21 de set de 2012

Três formas de falar da JMJ

Durante os quinze dias dos Jogos Olímpícos de Londres, apenas 900 mil espectadores utilizaram os transportes públicos da cidade. Por outro lado, é de se supor que o número será muito inferior no Rio de Janeiro durante a Copa do Mundo de 2014, pois o evento será restrito a jogos no Maracanã.

Nesse contexto, é sintomática, embora não é surpreendente, a pouca ênfase que se tem dado à próxima Jornada Mundial da Juventude na mídia, que atrairá no mínimo um milhão e meio de pessoas de todos os países para ficarem quatro dias na cidade. Ou seja, um evento de impacto muito maior, tanto numérico quanto em termos de valores.

Não surpreende. Como também não surpreendem as estatísticas sobre a redução do número de católicos no país. A redução é evidente. Contudo, “evidente” significa aparente. Explico-me.

Vivemos num mundo de aparência. Todos tentamos aparentar ser melhores do que somos; o que não é mau, já que por causa desse esforço, talvez realmente melhoremos um pouco. E quem vende tenta fazer sua oferta aparentar qualidade, e quem pechincha tenta aparentar desinteresse, etc.

E a Globo tenta de modo cínico aparentar respeito pela Igreja Católica exibindo o recém-lançado hino da Jornada na despedida do Fantástico.
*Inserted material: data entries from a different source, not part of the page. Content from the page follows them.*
-- ==== Sys2Proof/Machine/CoreMem.lean ====
section
/-!
DEFINITION. Sys2Proof/Machine/CoreMem.lean: memory as one core sees it: near and far addresses (R70, R71), the store-gather
buffer and the read buffer (R74, R75), settling (R76), and the end of a task on a core (R89, R99).
-/
namespace Sys2Proof.Machine

/-- The pages of physical core #k. -/
def pgCore (k : Nat) : Page := ⟨.coreCtl, k⟩
def pgDbg (k : Nat) : Page := ⟨.coreDbg, k⟩

/-- What a far access may reach: core data, clod memory, deep buffer and HBM (R71). -/
def farReach (s : State) (a : Nat) : Bool := (s.region a).isMem

/-- Is the device address in core #k's own data memory (R74: stored to directly)? -/
def ownData (k a : Nat) : Bool :=
  decide (coreMemBase + k * 0x40000 ≤ a) && decide (a < coreMemBase + (k + 1) * 0x40000)

/-- Replaces bytes of a read-buffer line that a store covers (R75). -/
def rbStore (a : Nat) (bs : List Byte) (l : RbLine) : RbLine :=
  let hit (i : Nat) : Option Byte :=
    if a ≤ l.blk + i ∧ l.blk + i < a + bs.length then bs[l.blk + i - a]? else none
  { l with
    bytes := (List.range 64).map (fun i => (hit i).getD (l.bytes.getD i 0)),
    bad := l.bad.filter (fun i => (hit i).isNone) }

/-- Bytes put into a store-gather entry, later bytes replacing earlier ones (R74). -/
def sgMerge (e : SgEntry) (a : Nat) (bs : List Byte) : SgEntry :=
  let merged := (List.range bs.length).foldl (fun l i => insertKey (a + i - e.blk) (bs.getD i 0) l) e.bytes
  { e with bytes := merged }

/-- Entry `i` of core #k's store-gather buffer is written at its target with its code (R74). -/
def sgDrain (s : State) (k i : Nat) : State :=
  let c := s.core k
  match c.sg[i]? with
  | none => s
  | some e =>
    let s := s.setCore k { c with sg := c.sg.eraseIdx i }
    if s.serve e.blk == .yes then (s.writeSome e.blk e.bytes).1 else s

/-- Entry 0 drains until none is left, with fuel. -/
def sgDrainAll : Nat → State → Nat → State
  | 0, s, _ => s
  | n + 1, s, k => if (s.core k).sg.isEmpty then s else sgDrainAll n (sgDrain s k 0) k

/-- A settle (R76): every store-gather entry lands, then every read-buffer line is dropped. -/
def settleCore (s : State) (k : Nat) : State :=
  let s := sgDrainAll 16 s k
  s.setCore k { s.core k with rb := [] }

/-- The pieces of a store, one per aligned 64-byte block, into the store-gather buffer; a full buffer with no
matching entry drains one first (R74). -/
def sgStore (s : State) (k : Nat) (a : Nat) (bs : List Byte) : State :=
  (pieces (bs.length + 1) a bs).foldl
    (fun s p =>
      let blk := lineOf p.1
      let c := s.core k
      if c.sg.any (·.blk == blk) then
        s.setCore k { c with sg := c.sg.map fun e => if e.blk = blk then sgMerge e p.1 p.2 else e }
      else
        let s := if c.sg.length < 16 then s else sgDrain s k (Config.drainPick c.sg.length ((c.cnt * 512 + k) * 2 ^ 48 + p.1) % 16)
        let c := s.core k
        s.setCore k { c with sg := c.sg ++ [sgMerge ⟨blk, []⟩ p.1 p.2] })
    s

/-- A store by core #k of bytes at a device address (R74, R75). -/
def coreStore (s : State) (k a : Nat) (bs : List Byte) : State :=
  let c := s.core k
  let s := s.setCore k { c with rb := c.rb.map (rbStore a bs) }
  if ownData k a then
    let c := s.core k
    -- an entry left by a far store to the same block takes the later bytes too
    let sg' := c.sg.map fun e => if e.blk = lineOf a then sgMerge e a (bs.take (e.blk + 64 - a)) else e
    let s := s.setCore k { c with sg := sg' }
    (s.write a bs).1
  else sgStore s k a bs

/-- The byte that core #k's own earlier stores hold at an address, if any (R75). -/
def sgByte (c : Core) (a : Nat) : Option Byte :=
  match c.sg.find? fun e => e.blk == lineOf a with
  | some e => lookup? (a - lineOf a) e.bytes
  | none => none

/-- A line of memory brought into the read buffer (R74). -/
def rbFill (s : State) (k blk : Nat) : State :=
  let s1 := (s.fetch blk 64).1
  let l : RbLine := ⟨blk, memGets s1.mem.cells blk 64,
    (List.range 64).filter fun i => s1.serve (blk + i) != .yes || s1.readsBad (blk + i)⟩
  let c := s1.core k
  s1.setCore k
    (if c.rb.length < 4 then { c with rb := c.rb ++ [l] }
     else { c with rb := c.rb.set (c.rbNext % 4) l, rbNext := (c.rbNext + 1) % 4 })

/-- Makes sure the read buffer holds every block of an access that does not go to the core's own data memory. -/
def rbReady (s : State) (k a n : Nat) : State :=
  if ownData k a then s
  else (linesOf a n).foldl
    (fun s l => if (s.core k).rb.any (·.blk == l) then s else rbFill s k l) s

/-- One byte as core #k loads it: its own stores first, then the read buffer, then memory (R74, R75);
`none` for poison. -/
def coreByte (s : State) (k a : Nat) : Option Byte :=
  let c := s.core k
  match sgByte c a with
  | some b => some b
  | none =>
    if ownData k a then (if s.readsBad a then none else some (memByte s.mem.cells a))
    else
      match c.rb.find? fun l => l.blk == lineOf a with
      | some l => if l.bad.contains (a - l.blk) then none else some (l.bytes.getD (a - l.blk) 0)
      | none => if s.readsBad a then none else some (memByte s.mem.cells a)

/-- A load of `n` bytes by core #k at a device address (R73): the state after the access, and the bytes or poison. -/
def coreLoad (s : State) (k a n : Nat) : State × Option (List Byte) :=
  let s := rbReady s k a n
  let bs := (List.range n).map fun i => coreByte s k (a + i)
  (s, if bs.all (·.isSome) then some (bs.map fun b => b.getD 0) else none)

/-- Checks a near access of `n` bytes: in the near map, aligned to `al`, and served (R70, R72, R619). -/
def nearCheck (s : State) (k a n al : Nat) : Except OpFault Nat :=
  match nearAddr k a, nearAddr k (a + n - 1) with
  | some d, some e =>
    if a % al ≠ 0 ∨ e ≠ d + (n - 1) ∨ s.serve d == .no then .error ⟨0x11, 0, a⟩ else .ok d
  | _, _ => .error ⟨0x11, 0, a⟩

/-- Checks a far access: 48-bit address within reach, aligned, served; DETAIL carries address [47:32] (R71, R72). -/
def farCheck (s : State) (a n al : Nat) : Except OpFault Nat :=
  if a % al ≠ 0 ∨ !(farReach s a) ∨ !(farReach s (a + n - 1)) ∨ s.serve a == .no ∨ s.serve (a + n - 1) == .no then
    .error ⟨0x11, bitsOf a 32 16, a⟩
  else .ok a

/-- The far address {g(base+1)[15:0], g(base)} + offset (R71); an odd base raises ILLEGAL. -/
def farAddr (c : Core) (base : GReg) (off : Int) : Except OpFault Nat :=
  if base.toNat % 2 ≠ 0 then .error (illegal 1)
  else
    let hi := (readG c (base + 1)).toNat % 65536
    .ok (((hi * 2 ^ 32 + (readG c base).toNat : Int) + off) % (2 ^ 48 : Int)).toNat

/-- Near effective address base + offset, modulo 2^32. -/
def nearEa (c : Core) (base : GReg) (off : Int) : Nat :=
  (((readG c base).toNat : Int) + off) % (2 ^ 32 : Int) |>.toNat

/-- The masked region that ends now is measured into GVC_MASK_MAX (R94). -/
def maskEnd (s : State) (k : Nat) : State :=
  let c := s.core k
  match c.maskSince with
  | none => s
  | some t =>
    let d := min (s.airtime - t) 0xFFFF
    let s := s.setCore k { c with maskSince := none }
    if d > s.fld (pgCore k) Reg.GVC_MASK_MAX 0 16 then s.setFld (pgCore k) Reg.GVC_MASK_MAX 0 16 d else s

/-- WAIT_GROUP of a descriptor (R263). -/
def wgOf (ws : List Word) : Nat := bitsOf (ws.getD 7 0).toNat 0 16

/-- A task has left wait.ev: a deadlock of its group may be reported afresh (R298). -/
def leftWait (s : State) (it : Item) : State :=
  let g := wgOf it.words
  { s with fab := { s.fab with groups := s.fab.groups.map fun w =>
      if w.group = g ∧ w.fn = it.fn then { w with reported := false } else w } }

/-- Whatever the presented bundle of core #k waited for is withdrawn: its held enqueue, and its place in wait.ev; the
match state of its wait stays with the fabric (R101, R283). -/
def unwait (s : State) (k : Nat) : State :=
  let held := s.fab.held.filter fun h => h.who != .core k
  let items := s.fab.items.map fun i =>
    if i.phase == .dispatched && i.exec == some (.core k) then { i with inWait := false } else i
  let gone := s.fab.items.filter fun i => i.inWait && i.phase == .dispatched && i.exec == some (.core k)
  let s := gone.foldl leftWait { s with fab := { s.fab with held := held, items := items } }
  s.setCore k { s.core k with bundle := [], waiting := false, br := none, vresume := false, pushRes := none }

/-- The core becomes idle as in wait.task (R89, R99, R103); a pre-emption decided for it is withdrawn (R280). -/
def coreIdle (s : State) (k : Nat) : State :=
  let s := unwait (maskEnd s k) k
  let s := { s with fab := { s.fab with preempting := s.fab.preempting.filter fun p => p.2 != k } }
  s.setCore k { s.core k with run := .idle, preempt := false }

/-- ECAUSE as R86 lays it out. -/
def ecauseOf (cause : Nat) (sl : Slot) (detail : Nat) : Word :=
  w32 (cause + sl.code * 256 + detail % 65536 * 65536)

/-- A terminal cause on the core's side (R89): issued operations complete, the store-gather buffer drains, the cause is
recorded, and the core is idle. The report to the fabric is the caller's. -/
def coreTerminal (s : State) (k cause detail : Nat) : State :=
  let s := s.setCore k (landEvery (s.core k))
  let s := sgDrainAll 16 s k
  let s := s.setReg (pgCore k) Reg.GVC_LAST_ECAUSE (ecauseOf cause .A detail)
  let s := s.setReg (pgCore k) Reg.GVC_LAST_EPC (w32 ((s.core k).lastPc))
  coreIdle (s.tally (pgCore k) Reg.GVC_TALLY_ABANDON 0 16 1) k

end Sys2Proof.Machine
end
E os “católicos engajados” tentam de modo artificial manifestar uma penetração social que não possuem mediante #hashtags no Twitter e curtições no Youtube.

Nada disso é mau. Tudo isso é sim uma maravilhosa oportunidade de descobrir a paixão por comunicar.

Nesse aprendizado tão curto — pois a JMJ está às portas! —, é urgente levar em conta três coisas ao explicar a JMJ para nossos amigos:

1) A JMJ é para todo mundo, justamente porque é “católica”, universal. Enquanto cismarem em etiquetá-la de “coisa de igreja”, será mesmo um fiasco. Ninguém hoje em sã consciência suporta esse ar rarefeito de sacristia.

2) Os “católicos engajados” precisam abdicar de demarcar território midiático. A população brasileira continua sendo católica, ainda que a maioria seja de católicos à deriva. Uma análise meramente sociológica, de observação externa, que nivela denominações de fundo de quintal com a Igreja é uma aberração estatística. Por isso, ser “missionário” fazendo guetos cibernéticos é contraproducente: apenas aprofunda o sentimento de alheamento dos que estão longe. Portanto, encantar com a JMJ, sem “panfletar” a JMJ.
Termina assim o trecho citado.